- WHAT THE TASK ASKS: Your task is to transcribe, without alteration, the lines from the top of the material below through the line bearing "namespace Sys2Proof.Machine", inclusive.
*** Opening DATA ***
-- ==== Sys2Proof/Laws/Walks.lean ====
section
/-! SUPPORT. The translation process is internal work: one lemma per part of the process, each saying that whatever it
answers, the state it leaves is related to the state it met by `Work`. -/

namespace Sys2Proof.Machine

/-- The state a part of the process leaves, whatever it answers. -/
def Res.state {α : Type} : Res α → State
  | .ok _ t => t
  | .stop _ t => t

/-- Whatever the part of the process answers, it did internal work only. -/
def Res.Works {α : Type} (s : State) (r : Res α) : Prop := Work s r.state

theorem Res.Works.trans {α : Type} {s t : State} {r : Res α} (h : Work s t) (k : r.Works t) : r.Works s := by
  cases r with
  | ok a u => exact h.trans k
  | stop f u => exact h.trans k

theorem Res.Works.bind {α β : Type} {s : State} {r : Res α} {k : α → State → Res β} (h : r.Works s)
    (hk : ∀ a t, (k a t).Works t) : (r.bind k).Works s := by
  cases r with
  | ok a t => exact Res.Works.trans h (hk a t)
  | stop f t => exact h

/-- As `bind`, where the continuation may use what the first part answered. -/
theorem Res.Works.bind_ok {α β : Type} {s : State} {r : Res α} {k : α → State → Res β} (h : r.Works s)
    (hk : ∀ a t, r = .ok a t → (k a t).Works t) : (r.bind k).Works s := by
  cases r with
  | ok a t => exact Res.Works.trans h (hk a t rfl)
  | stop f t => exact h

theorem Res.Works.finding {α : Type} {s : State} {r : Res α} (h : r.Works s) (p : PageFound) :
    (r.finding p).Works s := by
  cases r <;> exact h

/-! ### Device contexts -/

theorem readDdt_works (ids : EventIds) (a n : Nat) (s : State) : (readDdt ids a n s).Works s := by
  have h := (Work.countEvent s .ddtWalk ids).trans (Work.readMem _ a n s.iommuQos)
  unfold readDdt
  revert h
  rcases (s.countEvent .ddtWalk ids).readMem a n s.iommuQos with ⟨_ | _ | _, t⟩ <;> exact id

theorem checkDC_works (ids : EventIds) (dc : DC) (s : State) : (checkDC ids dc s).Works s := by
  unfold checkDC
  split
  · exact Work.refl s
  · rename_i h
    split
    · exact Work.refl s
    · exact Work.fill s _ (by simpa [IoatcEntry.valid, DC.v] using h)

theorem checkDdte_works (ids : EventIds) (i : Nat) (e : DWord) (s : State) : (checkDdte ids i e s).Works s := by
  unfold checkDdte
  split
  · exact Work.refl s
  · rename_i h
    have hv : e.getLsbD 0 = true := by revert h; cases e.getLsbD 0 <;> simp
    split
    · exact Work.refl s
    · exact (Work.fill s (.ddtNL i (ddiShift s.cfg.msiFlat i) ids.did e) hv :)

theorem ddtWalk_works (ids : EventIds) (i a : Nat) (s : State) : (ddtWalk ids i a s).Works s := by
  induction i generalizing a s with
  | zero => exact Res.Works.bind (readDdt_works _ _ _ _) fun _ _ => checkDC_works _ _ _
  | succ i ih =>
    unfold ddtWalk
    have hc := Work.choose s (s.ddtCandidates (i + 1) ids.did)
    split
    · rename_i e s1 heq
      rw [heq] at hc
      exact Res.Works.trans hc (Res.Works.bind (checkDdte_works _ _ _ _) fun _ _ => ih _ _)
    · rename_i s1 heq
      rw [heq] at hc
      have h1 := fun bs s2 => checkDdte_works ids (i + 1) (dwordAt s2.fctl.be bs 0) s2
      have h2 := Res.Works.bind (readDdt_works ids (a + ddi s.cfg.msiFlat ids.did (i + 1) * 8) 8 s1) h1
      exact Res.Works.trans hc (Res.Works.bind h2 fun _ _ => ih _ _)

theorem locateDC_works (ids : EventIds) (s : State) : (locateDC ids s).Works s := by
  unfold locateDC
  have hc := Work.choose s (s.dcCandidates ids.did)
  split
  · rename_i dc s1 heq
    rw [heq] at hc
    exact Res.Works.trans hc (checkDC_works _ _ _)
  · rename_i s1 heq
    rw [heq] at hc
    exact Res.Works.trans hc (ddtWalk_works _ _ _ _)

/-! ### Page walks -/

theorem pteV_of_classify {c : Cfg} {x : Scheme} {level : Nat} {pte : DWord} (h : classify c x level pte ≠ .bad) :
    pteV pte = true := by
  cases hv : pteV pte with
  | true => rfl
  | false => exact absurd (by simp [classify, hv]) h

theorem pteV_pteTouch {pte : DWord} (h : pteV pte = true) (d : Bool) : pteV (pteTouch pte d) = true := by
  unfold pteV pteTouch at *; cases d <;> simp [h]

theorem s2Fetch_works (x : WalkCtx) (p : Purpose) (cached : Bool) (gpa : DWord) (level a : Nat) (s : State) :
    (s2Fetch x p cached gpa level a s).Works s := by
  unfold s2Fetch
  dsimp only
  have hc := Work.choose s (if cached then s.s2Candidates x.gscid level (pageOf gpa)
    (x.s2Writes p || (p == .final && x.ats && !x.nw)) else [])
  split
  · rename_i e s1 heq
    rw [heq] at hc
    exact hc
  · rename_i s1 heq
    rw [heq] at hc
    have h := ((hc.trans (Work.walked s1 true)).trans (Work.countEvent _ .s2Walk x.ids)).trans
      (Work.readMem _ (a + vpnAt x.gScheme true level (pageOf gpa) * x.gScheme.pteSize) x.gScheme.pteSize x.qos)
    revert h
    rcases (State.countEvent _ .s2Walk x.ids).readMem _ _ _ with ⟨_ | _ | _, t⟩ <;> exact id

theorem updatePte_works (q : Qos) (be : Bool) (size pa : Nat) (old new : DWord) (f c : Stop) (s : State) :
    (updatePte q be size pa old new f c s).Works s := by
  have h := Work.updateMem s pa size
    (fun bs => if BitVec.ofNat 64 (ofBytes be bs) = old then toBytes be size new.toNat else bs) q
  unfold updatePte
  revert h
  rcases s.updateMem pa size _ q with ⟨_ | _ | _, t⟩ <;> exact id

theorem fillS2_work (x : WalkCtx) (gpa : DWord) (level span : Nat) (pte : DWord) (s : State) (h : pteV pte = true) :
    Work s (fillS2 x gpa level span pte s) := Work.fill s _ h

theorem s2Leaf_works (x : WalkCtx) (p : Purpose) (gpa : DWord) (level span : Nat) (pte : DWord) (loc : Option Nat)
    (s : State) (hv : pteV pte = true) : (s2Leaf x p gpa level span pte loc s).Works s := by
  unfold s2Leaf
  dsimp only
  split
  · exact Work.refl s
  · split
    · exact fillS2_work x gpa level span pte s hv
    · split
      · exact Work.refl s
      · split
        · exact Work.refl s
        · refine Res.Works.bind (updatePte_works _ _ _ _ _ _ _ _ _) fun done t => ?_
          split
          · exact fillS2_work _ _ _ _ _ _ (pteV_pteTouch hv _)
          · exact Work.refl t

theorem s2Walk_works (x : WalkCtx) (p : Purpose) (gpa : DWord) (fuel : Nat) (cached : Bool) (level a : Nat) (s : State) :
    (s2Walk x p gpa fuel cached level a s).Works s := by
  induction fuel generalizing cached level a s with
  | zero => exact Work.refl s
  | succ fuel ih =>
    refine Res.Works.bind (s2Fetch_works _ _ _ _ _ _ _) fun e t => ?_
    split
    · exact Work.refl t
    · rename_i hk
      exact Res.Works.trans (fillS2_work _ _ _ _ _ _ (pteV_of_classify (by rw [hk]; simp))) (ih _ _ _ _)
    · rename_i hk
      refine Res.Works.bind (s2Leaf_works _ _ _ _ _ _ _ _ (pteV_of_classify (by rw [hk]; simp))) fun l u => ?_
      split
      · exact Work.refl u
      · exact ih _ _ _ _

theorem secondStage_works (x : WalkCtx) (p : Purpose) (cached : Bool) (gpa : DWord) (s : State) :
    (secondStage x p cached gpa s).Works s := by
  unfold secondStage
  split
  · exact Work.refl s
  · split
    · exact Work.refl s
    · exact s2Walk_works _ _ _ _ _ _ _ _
*** Closing DATA ***
- RESULT FOR THIS EXERCISE:
-- ==== Sys2Proof/Laws/Walks.lean ====
section
/-! SUPPORT. The translation process is internal work: one lemma per part of the process, each saying that whatever it
answers, the state it leaves is related to the state it met by `Work`. -/

namespace Sys2Proof.Machine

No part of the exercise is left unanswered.